WHAT IS REQUIRED: An exact copy of all the records is the expected answer.

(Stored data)
########

-- ==== Sys2Proof/Machine/State.lean ====
section
/-!
DEFINITION. The machine's state as plain data: everything the spec gives the part (INVENTORY.md lists it with its rules),
the reasons a step can stop, and the state after reset.
-/
namespace Sys2Proof.Machine

/-- Why the machine stops with a fault. The spec's own traps and faults are next states; these two are for states no run reaches. -/
inductive Fault where
  /-- Raised by a meaning whose engine has no current context on its core: fetching never runs a word there. Safe: it only stops. -/
  | noContext
  /-- Raised by a step after THERM_TRIP has stopped every clock (R464), until a module reset. Safe: the spec's own stop. -/
  | clocksStopped
deriving DecidableEq, Repr

/-- Why an instruction has no meaning in the model. -/
inductive Refusal where
  /-- Raised by a dispatch arm whose instruction has no meaning yet. Safe: it only stops. -/
  | notModelled (mnemonic : String)
  /-- Raised by a service core's turn at a standard RV64GC instruction: their meaning is RISC-V's, which this spec only names (R10). Safe: it only stops. -/
  | riscvInstruction
deriving DecidableEq, Repr

/-- Who holds or waits for something: an engine of a context, its instruction fetch, an asynchronous command, a row of a copy, a restored
term's spill, or acceptance. -/
inductive Waiter where
  | engine (c k : Nat) (e : Engine)
  | fetch (c k : Nat) (e : Engine)
  | cmd (id : Nat)
  | row (id r : Nat)
  | spill (c k : Nat)
  | package
deriving DecidableEq, Repr

/-- The part's own steps that the clock schedules, each the opcode table's step of its name. -/
inductive Own where
  | launchAcceptance (m : Nat)
  | childAcceptAfterYield (lvl : Nat)
  | placement
  | contextCreation (c lid : Nat)
  | patienceExpiry (lid : Nat)
  | sectionEntry (c : Nat) (e : Engine)
  | sectionRetire (c k : Nat) (e : Engine)
  | endOfText (c : Nat) (e : Engine)
  | engineDropOut (c k : Nat) (e : Engine)
  | contextSwitch (c : Nat) (e : Engine)
  | scalarResultWriteback (c k : Nat) (e : Engine)
  | vectorResultWriteback (c k : Nat)
  | flagWrite (c k : Nat)
  | inboundQueueArrival (c k : Nat)
  | tileStoreEffect (c k : Nat)
  | rangeUnitService (lid st : Nat)
  | stageQueueArrival (lid q : Nat)
  | stageQueueHeldRetry (lid q : Nat)
  | stageQueueAnswer (c k : Nat)
  | icacheFill (c : Nat)
  | walk (d : Nat)
  | frameZeroed (d : Nat)
  | faultQueueEnter
  | loadReturn (c k : Nat) (e : Engine)
  | accessAtHomeDie (j : Nat)
  | writePropagate (j : Nat)
  | invalidationAck (j : Nat)
  | copyStart (d : Nat)
  | copyPart (id : Nat)
  | copyRowPerformed (id : Nat)
  | copySteal (d : Nat)
  | carriedWordEntry (id : Nat)
  | joinMarkerComplete (id : Nat)
  | inboxAnswer (id : Nat)
  | parkResend (id : Nat)
  | parkLimitExpiry (id : Nat)
  | inboxOverflowMove (ib : Nat)
  | walkEntryPush (c : Nat)
  | sortRow (c : Nat)
  | sortkComplete (c : Nat)
  | contractionStart (c : Nat)
  | bucketRowComplete (c : Nat)
  | catalogueApply (c j : Nat)
  | contractionComplete (c : Nat)
  | drainComplete (c : Nat)
  | rowEngineRowComplete (c : Nat)
  | barrierArrival (c : Nat)
  | tokeniseDone (tk : Nat)
  | heldRequestPost (q : Nat)
  | tokpopTileWrite (c : Nat)
  | detokeniserTake (d : Nat)
  | replyClose (d : Nat)
  | vocabCheckDone (j : Nat)
  | completionRecordWrite
  | ringTailRecheck
  | launchRetire (lid : Nat)
  | launchEnd (lid : Nat)
  | launchStop (lid : Nat)
  | subnormalAssistEntry (c : Nat)
  | preemption (lid : Nat)
  | savePoolReserve (lid : Nat)
  | preemptionComplete (lid : Nat)
  | restore (lid : Nat)
  | linkReservationExpiry (p : Nat)
  | helloWindowExpiry
  | imageCheckDone
  | loadTimerExpiry
  | snapcmpMatch
  | snapshotLatch
deriving DecidableEq, Repr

########

EXERCISE SOLUTION:
-- ==== Sys2Proof/Machine/State.lean ====
section
/-!
DEFINITION. The machine's state as plain data: everything the spec gives the part (INVENTORY.md lists it with its rules),
the reasons a step can stop, and the state after reset.
-/
namespace Sys2Proof.Machine

/-- Why the machine stops with a fault. The spec's own traps and faults are next states; these two are for states no run reaches. -/
inductive Fault where
  /-- Raised by a meaning whose engine has no current context on its core: fetching never runs a word there. Safe: it only stops. -/
  | noContext
  /-- Raised by a step after THERM_TRIP has stopped every clock (R464), until a module reset. Safe: the spec's own stop. -/
  | clocksStopped
deriving DecidableEq, Repr

/-- Why an instruction has no meaning in the model. -/
inductive Refusal where
  /-- Raised by a dispatch arm whose instruction has no meaning yet. Safe: it only stops. -/
  | notModelled (mnemonic : String)
  /-- Raised by a service core's turn at a standard RV64GC instruction: their meaning is RISC-V's, which this spec only names (R10). Safe: it only stops. -/
  | riscvInstruction
deriving DecidableEq, Repr

/-- Who holds or waits for something: an engine of a context, its instruction fetch, an asynchronous command, a row of a copy, a restored
term's spill, or acceptance. -/
inductive Waiter where
  | engine (c k : Nat) (e : Engine)
  | fetch (c k : Nat) (e : Engine)
  | cmd (id : Nat)
  | row (id r : Nat)
  | spill (c k : Nat)
  | package
deriving DecidableEq, Repr

/-- The part's own steps that the clock schedules, each the opcode table's step of its name. -/
inductive Own where
  | launchAcceptance (m : Nat)
  | childAcceptAfterYield (lvl : Nat)
  | placement
  | contextCreation (c lid : Nat)
  | patienceExpiry (lid : Nat)
  | sectionEntry (c : Nat) (e : Engine)
  | sectionRetire (c k : Nat) (e : Engine)
  | endOfText (c : Nat) (e : Engine)
  | engineDropOut (c k : Nat) (e : Engine)
  | contextSwitch (c : Nat) (e : Engine)
  | scalarResultWriteback (c k : Nat) (e : Engine)
  | vectorResultWriteback (c k : Nat)
  | flagWrite (c k : Nat)
  | inboundQueueArrival (c k : Nat)
  | tileStoreEffect (c k : Nat)
  | rangeUnitService (lid st : Nat)
  | stageQueueArrival (lid q : Nat)
  | stageQueueHeldRetry (lid q : Nat)
  | stageQueueAnswer (c k : Nat)
  | icacheFill (c : Nat)
  | walk (d : Nat)
  | frameZeroed (d : Nat)
  | faultQueueEnter
  | loadReturn (c k : Nat) (e : Engine)
  | accessAtHomeDie (j : Nat)
  | writePropagate (j : Nat)
  | invalidationAck (j : Nat)
  | copyStart (d : Nat)
  | copyPart (id : Nat)
  | copyRowPerformed (id : Nat)
  | copySteal (d : Nat)
  | carriedWordEntry (id : Nat)
  | joinMarkerComplete (id : Nat)
  | inboxAnswer (id : Nat)
  | parkResend (id : Nat)
  | parkLimitExpiry (id : Nat)
  | inboxOverflowMove (ib : Nat)
  | walkEntryPush (c : Nat)
  | sortRow (c : Nat)
  | sortkComplete (c : Nat)
  | contractionStart (c : Nat)
  | bucketRowComplete (c : Nat)
  | catalogueApply (c j : Nat)
  | contractionComplete (c : Nat)
  | drainComplete (c : Nat)
  | rowEngineRowComplete (c : Nat)
  | barrierArrival (c : Nat)
  | tokeniseDone (tk : Nat)
  | heldRequestPost (q : Nat)
  | tokpopTileWrite (c : Nat)
  | detokeniserTake (d : Nat)
  | replyClose (d : Nat)
  | vocabCheckDone (j : Nat)
  | completionRecordWrite
  | ringTailRecheck
  | launchRetire (lid : Nat)
  | launchEnd (lid : Nat)
  | launchStop (lid : Nat)
  | subnormalAssistEntry (c : Nat)
  | preemption (lid : Nat)
  | savePoolReserve (lid : Nat)
  | preemptionComplete (lid : Nat)
  | restore (lid : Nat)
  | linkReservationExpiry (p : Nat)
  | helloWindowExpiry
  | imageCheckDone
  | loadTimerExpiry
  | snapcmpMatch
  | snapshotLatch
deriving DecidableEq, Repr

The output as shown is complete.